#### Brief:
Find every line of the records that has "outermost" and return it.

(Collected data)
------------------------------------------------------------------------
-- ==== Sys2Proof/Machine/Resets.lean ====
section
/-!
DEFINITION. Resets of the domains (R22 to R24, R399 to R418, R458): the sequence of a reset, harvest, replay of suspects, escalation,
and the watch of the host.
-/

namespace Sys2Proof.Machine
open Sys2Proof

/-! ### Domains (R402) -/

/-- Whether domain (level, number) encloses another. -/
def encloses (l i l' i' : Nat) : Bool :=
  decide (l' < l) && (if l = 4 then true else if l = 3 then (if l' = 2 then i' / 8 == i else i' / 128 == i) else i' / 16 == i)

/-- Cells of a domain, ascending. -/
def domainCells (l i : Nat) : List Nat :=
  if l = 1 then [i] else if l = 2 then (List.range 16).map (16 * i + ·) else if l = 3 then (List.range 128).map (128 * i + ·) else List.range 512

/-- Blocks of a domain: whole ones. -/
def domainBlocks (l i : Nat) : List Nat :=
  if l = 2 then [i] else if l = 3 then (List.range 8).map (8 * i + ·) else if l = 4 then List.range 32 else []

/-- Regions of a domain: whole ones. -/
def domainRegions (l i : Nat) : List Nat := if l = 3 then [i] else if l = 4 then List.range 4 else []

/-- The regions whose harvest area a domain's cells use. -/
def harvestRegions (l i : Nat) : List Nat := if l = 1 then [i / 128] else if l = 2 then [i / 8] else domainRegions l i

/-- The tag of a domain (R402). -/
def tagOf (l : Nat) : Fld :=
  if l = 1 then Fld.CEL_STATE_GENERATION else if l = 2 then Fld.BLK_GENERATION_TAG else if l = 3 then Fld.RGN_GENERATION_TAG
  else Fld.HUB_GENERATION_TAG

/-- Number of a domain's tag: the chip has one. -/
def tagIx (l i : Nat) : Nat := if l = 4 then 0 else i

/-- Steps the tag of a domain and of every domain nested in it. -/
def State.stepTags (s : State) (l i : Nat) : State :=
  let s := (domainCells l i).foldl (fun s c => s.stepFld Fld.CEL_STATE_GENERATION c) s
  let s := (domainBlocks l i).foldl (fun s b => s.stepFld Fld.BLK_GENERATION_TAG b) s
  let s := (domainRegions l i).foldl (fun s r => s.stepFld Fld.RGN_GENERATION_TAG r) s
  if l = 4 then s.stepFld Fld.HUB_GENERATION_TAG 0 else s

/-! ### Which reset runs (R23) -/

/-- Whether two requests fall within the same 1 µs of local time. -/
def ResetReq.within (q e : ResetReq) : Bool := decide (e.asked < q.asked + 1000) && decide (q.asked < e.asked + 1000)

/-- The request to run: the oldest, or the outermost requested for an enclosing domain within 1 µs. -/
def outermost (l : List ResetReq) : Nat → ResetReq → ResetReq
  | 0, q => q
  | f + 1, q =>
    match l.find? fun e => encloses e.level e.index q.level q.index && q.within e with
    | some e => outermost l f e
    | none => q

/-- Requests that a reset takes in: those for nested domains within the same 1 µs. -/
def ResetReq.takesIn (q e : ResetReq) : Bool := encloses q.level q.index e.level e.index && q.within e

/-- Whether a reset under way takes a request in: its domain is resetting, itself or within one that is. -/
def ResetReq.holds (q e : ResetReq) : Bool :=
  (q.level == e.level && q.index == e.index) || encloses q.level q.index e.level e.index

/-- Records the requests of inner domains that did not run (R23). -/
def State.logInner (s : State) (l : List ResetReq) : State :=
  l.foldl (fun s e => s.logEvent chipPlot 14 1 66 (e.level * 2 ^ 24 + e.cause * 2 ^ 16 + e.index)) s

/-- Resets under way: one that waits for the hub PLL, one in replay. -/
def State.resetsUnderWay (s : State) : List ResetReq := s.chipWait.toList ++ (s.replay.map (·.req)).toList

/-- Takes out the requests that a reset under way holds, and those of inner domains asked for within 1 µs of one that has run; the inner
ones are recorded (R23). -/
def State.mergeResets (s : State) : State :=
  let busy := s.resetsUnderWay
  let merged (e : ResetReq) : Bool := busy.any (·.holds e) || s.resetsRun.any (·.takesIn e)
  let inner := s.resets.filter fun e => (busy ++ s.resetsRun).any fun q => merged e && encloses q.level q.index e.level e.index
  ({ s with resets := s.resets.filter fun e => !merged e }).logInner inner

/-- Removes the request that runs and the nested ones, which are recorded; their faults' tasks join it. -/
def State.takeReset (s : State) : Option (ResetReq × State) :=
  match s.resets with
  | [] => none
  | h :: _ =>
    let q := outermost s.resets 3 h
    let inner := s.resets.filter q.takesIn
    let s := { s with
      resets := s.resets.filter fun e => e != q && !q.takesIn e
      resetsRun := (s.resetsRun.filter fun (e : ResetReq) => decide (s.clock < e.asked + 1000)) ++ [q] }
    some ({ q with ended := q.ended ++ inner.flatMap (·.ended) }, s.logInner inner)

/-! ### Step 1: aborts (R404) -/

/-- Whether a task has a cell, stream context or, for the chip, anything in a domain. -/
def Task.inDomain (t : Task) (l i : Nat) : Bool :=
  l == 4 || t.cells.any (domainCells l i).contains || t.streams.any fun x => l == 3 && streamRegionOf x == i

/-- Accepted tasks of a domain. -/
def State.tasksIn (s : State) (l i : Nat) : List (Nat × Task) := s.tasks.filter fun e => e.2.accepted && !e.2.service && e.2.inDomain l i

/-- Query batches with lists in a region, or all of them at a chip reset. -/
def State.batchesIn (s : State) (l i : Nat) : List Nat :=
  (s.rbatches.filter fun e => l == 4 || (l == 3 && (match s.index e.2.index with
    | some x => e.2.queries.any fun q => s.scans x i q
    | none => false))).map (·.1)

/-- Ends what a domain holds: accepted tasks abort with RESET, requests still checked are refused, batches end with FAULT. -/
def State.abortDomain (s : State) (l i : Nat) : State :=
  let s := (s.tasksIn l i).foldl (fun (s : State) (e : Nat × Task) => s.abortTask e.1 fcReset (some fcReset) none none) s
  let waiting := s.tasks.filter fun (e : Nat × Task) => !e.2.accepted && !e.2.service && e.2.inDomain l i
  let s := waiting.foldl (fun (s : State) (e : Nat × Task) =>
    ({ s with tasks := Table.del s.tasks e.1 }).refuse e.2.plot e.2.tag rfOutOfService 0) s
  (s.batchesIn l i).foldl (fun s n => s.abortBatch n stFault 0) s

/-! ### Step 2: frost (R414) -/

/-- The groups that a reset tells: at a chip reset every configured group of more than one member, otherwise those named by an operation
bound to an aborted task or by an aborted task's group descriptor. -/
def State.frostGroups (s : State) (q : ResetReq) : List Nat :=
  if q.level = 4 then (s.colGroups.filter fun e => decide (1 < e.2.n)).map (·.1)
  else
    let dead := s.tasksIn q.level q.index ++ q.ended
    let byOp := (s.ops.filter fun x => x.task.any fun t => dead.any fun e => e.1 == t).map (·.op.group)
    let byDesc := (s.colGroups.map (·.1)).filter fun g => dead.any fun e => e.2.body.group.any fun a => (s.groupDesc a).needs.contains g
    (byOp ++ byDesc).eraseDups

/-- Sends a reset's record to the other members; every member but a chip under reset handles it under R335. -/
def State.resetFrost (s : State) (q : ResetReq) (gi : Nat) : State :=
  match s.colGroup gi with
  | none => s
  | some g =>
    let e : ColErr := ⟨5, g.epoch, g.opseq, g.self, q.tick, s.sundial⟩
    let others := (List.range g.n).filter (· != g.self)
    let s := others.foldl (fun s m => s.send { Msg.to .frost 0 g.plot (g.chip m) with gen := s.chipTag, data := e.bytes gi }) s
    if q.level = 4 then s.setGroup gi { g with epoch := (g.epoch + 1) % 256, opseq := 0, err := none, dead := [] }
    else (s.logEvent g.plot 9 7 31 gi).takeError gi e

/-! ### Step 3: harvest (R407, R408) -/

/-- TASK of a task number, or zero. -/
def State.tagOfTask (s : State) (t : Option Nat) : Nat := ((t.bind s.task).map (·.tag)).getD 0

/-- TASK of the task that ran on a cell: one that the fault has ended counts. -/
def State.runningTag (s : State) (q : ResetReq) (c : Nat) : Nat :=
  match (s.cell c).task with
  | some t => s.tagOfTask (some t)
  | none => ((q.ended.find? fun e => e.2.cells.contains c).map fun e => e.2.tag).getD 0

/-- The state record of a cell: `was` is the state before the reset, `now` the state after the aborts. -/
def cellRecord (was now : State) (q : ResetReq) (bad : List Nat) (c : Nat) : List Byte :=
  let x := was.cell c
  let board := ((x.inflight.flatMap (·.dst) ++ x.drains.flatMap (·.ranges)).map fun r => leBytes 4 r.lo ++ leBytes 4 r.len).take 8
  let pairs := (List.range 32).flatMap fun k => match Table.get x.pairs k with
    | some p => leBytes 1 (p.full * 16 + p.empty)
    | none => leBytes 1 0
  let flags := (bad.contains c).toNat + 2 * (x.queued.isSome).toNat
  leBytes 4 (was.reg .CEL_STATE c).toNat ++ leBytes 4 (now.reg .CEL_FAULT_INFO c).toNat ++ leBytes 4 (now.reg .CEL_NUM_STATUS c).toNat ++
    leBytes 2 x.next ++ leBytes 1 ((was.ownerOfCell c).getD chipPlot) ++ leBytes 1 flags ++ leBytes 4 (was.runningTag q c) ++
    leBytes 4 (was.tagOfTask x.queued) ++ board.flatten ++ List.replicate (64 - 8 * board.length) 0 ++ pairs ++ List.replicate 136 0

/-- The bytes of a harvest slot: header, then state record and sample of each cell. -/
def harvestSlot (was now : State) (q : ResetReq) (bad cells : List Nat) : List Byte :=
  leBytes 8 q.tick ++ leBytes 1 q.level ++ leBytes 1 q.cause ++ leBytes 2 (tagIx q.level q.index) ++
    leBytes 2 (was.fld (tagOf q.level) (tagIx q.level q.index)) ++ leBytes 2 cells.length ++ leBytes 2 (cells.headD 0) ++
    List.replicate 46 0 ++ cells.flatMap fun c => cellRecord was now q bad c ++ now.readBytes (spadBase c) 4096

/-- Whether a region's harvest is skipped: its stacks are out of service, or the scratchpads are lost in deep fallow (R408, R458). -/
def State.noHarvest (s : State) (r : Nat) : Bool := s.regionOut r || s.fld Fld.PWR_STATE_STATE 0 == 3

/-- Writes the slots of a reset: one for each region that the domain has cells in. -/
def State.writeHarvest (now was : State) (q : ResetReq) (bad : List Nat) : State :=
  (harvestRegions q.level q.index).foldl (fun s r =>
    if was.noHarvest r then s
    else
      let n := Sparse.get (fun _ => 0) s.harvestSeq r
      let cells := (domainCells q.level q.index).filter fun c => regionOfCell c == r
      let s := if 16 ≤ n then s.addSat Fld.SAFE_HARVEST_LOST 0 1 else s
      let s := { s with
        harvest := Table.put s.harvest (16 * r + n % 16) (harvestSlot was now q bad cells)
        harvestSeq := Sparse.set (fun _ => 0) s.harvestSeq r (n + 1) }
      (s.setFld Fld.SAFE_HARVEST_REGION 0 r).setFld Fld.SAFE_HARVEST_SLOT 0 (n % 16)) now

/-! ### Step 5: memory (R266, R267) -/

/-- Clears a cell and its scratchpad; it reads in reset until the reset ends (R79). A pair of a context or chain that stays armed stays
armed, FULL 0 and EMPTY DEPTH. -/
def State.clearDomainCell (s : State) (c : Nat) : State :=
  let kept := (s.cell c).pairs.filter fun e => match e.2.owner with
    | .stream i => (s.stream i).isSome
    | .chain k => (s.chain k).isSome
  let pairs := kept.map fun (e : Nat × SemPair) => (e.1, { e.2 with full := 0, empty := e.2.depth, blocked := none, lastTake := none })
  let s := (s.setCell c { Cell.empty with pairs := pairs }).clearRange (spadBase c) spadSize
  let out := s.regionOut (regionOfCell c) || (s.block (blockOfCell c)).outOfService
  (s.setFld Fld.CEL_STATE_STATE c (if out then csOut else csReset)).setFld Fld.CEL_STATE_HOLDER c 0

/-- The cells of a domain leave the reset. -/
def State.cellsBack (s : State) (l i : Nat) : State :=
  (domainCells l i).foldl (fun s c => if s.fld Fld.CEL_STATE_STATE c = csReset then s.setFld Fld.CEL_STATE_STATE c csIdle else s) s

/-- Clears a domain's scratchpads and block memories. -/
def State.clearDomain (s : State) (l i : Nat) : State :=
  let s := (domainCells l i).foldl State.clearDomainCell s
  (domainBlocks l i).foldl (fun s b =>
    (s.setBlock b { s.block b with pipe := [], merges := [], maskTile := [] }).clearRange (blockBase b) blockSize) s

/-! ### The record of a reset (R412, R413, R423) -/

/-- Whether a cause counts toward escalation (R399, R411). -/
def countsCause (k : Nat) : Bool := k != 0x0C && k != 0x0D

/-- Counted chip resets within `n` ticks before now. -/
def State.chipResets (s : State) (n : Nat) : Nat := (s.chipCounts.filter fun t => decide (s.sundial ≤ t + n)).length

/-- Key of a cell, block or region domain in the counting histories. -/
def domainKey (l i : Nat) : Nat := 1024 * l + i

/-- Region that a domain's key lies in. -/
def regionOfKey (k : Nat) : Nat := (harvestRegions (k / 1024) (k % 1024)).headD 0

/-- Counted resets of one cell, block or region domain within 10 s (R411, R412). -/
def State.domainResets (s : State) (l i : Nat) : Nat :=
  ((Sparse.get (fun _ => []) s.domainCounts (domainKey l i)).filter fun t => decide (s.sundial ≤ t + 10000000000)).length

/-- CHIP_10S and CHIP_HOUR as they stand. -/
def State.resetWindows (s : State) : State :=
  (s.setFld Fld.SAFE_STATUS_CHIP_10S 0 (min 3 (s.chipResets 10000000000))).setFld Fld.SAFE_STATUS_CHIP_HOUR 0 (min 8 (s.chipResets 3600000000000))

/-- Records a reset: its level and cause, SAFE_RESET_INFO, the counts and the event log. -/
def State.recordReset (s : State) (q : ResetReq) (skipped : Bool) : State :=
  let i := tagIx q.level q.index
  let counted := countsCause q.cause
  let s := (s.setFld Fld.SAFE_STATUS_LAST_LEVEL 0 q.level).setFld Fld.SAFE_STATUS_LAST_CAUSE 0 q.cause
  let info := skipped.toNat * 2 ^ 29 + counted.toNat * 2 ^ 28 + q.level * 2 ^ 25 + q.cause * 2 ^ 16 + i
  let s := (s.recordInfo .SAFE_RESET_INFO 0 info).logCoded chipPlot 14 1 q.cause (q.level * 2 ^ 16 + i)
  let s : State :=
    if !counted then s
    else if q.level = 4 then { s with chipCounts := s.chipCounts ++ [q.tick] }
    else
      let k := domainKey q.level q.index
      { s with domainCounts := Sparse.set (fun _ => []) s.domainCounts k (Sparse.get (fun _ => []) s.domainCounts k ++ [q.tick]) }
  s.resetWindows

/-- SAFE_STATUS.STATE once no reset and no replay runs. -/
def State.settleSafe (s : State) : State :=
  s.setFld Fld.SAFE_STATUS_STATE 0 (if s.isFallow then 3 else if s.cooling then 4 else 0)

/-! ### Steps 4 and 8 of a chip reset -/

/-- A chip reset lets FALLOW links go to OFF, but for those that DISABLE holds (R310). -/
def State.freeLinks (s : State) : State :=
  (List.range 6).foldl (fun s l => if s.linkState l = lsFallow ∧ s.bit Fld.LNK_CONTROL_DISABLE l = false then s.linkOff l else s) s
------------------------------------------------------------------------
#### Completed exercise:
/-- The request to run: the oldest, or the outermost requested for an enclosing domain within 1 µs. -/
def outermost (l : List ResetReq) : Nat → ResetReq → ResetReq
    | some e => outermost l f e
    let q := outermost s.resets 3 h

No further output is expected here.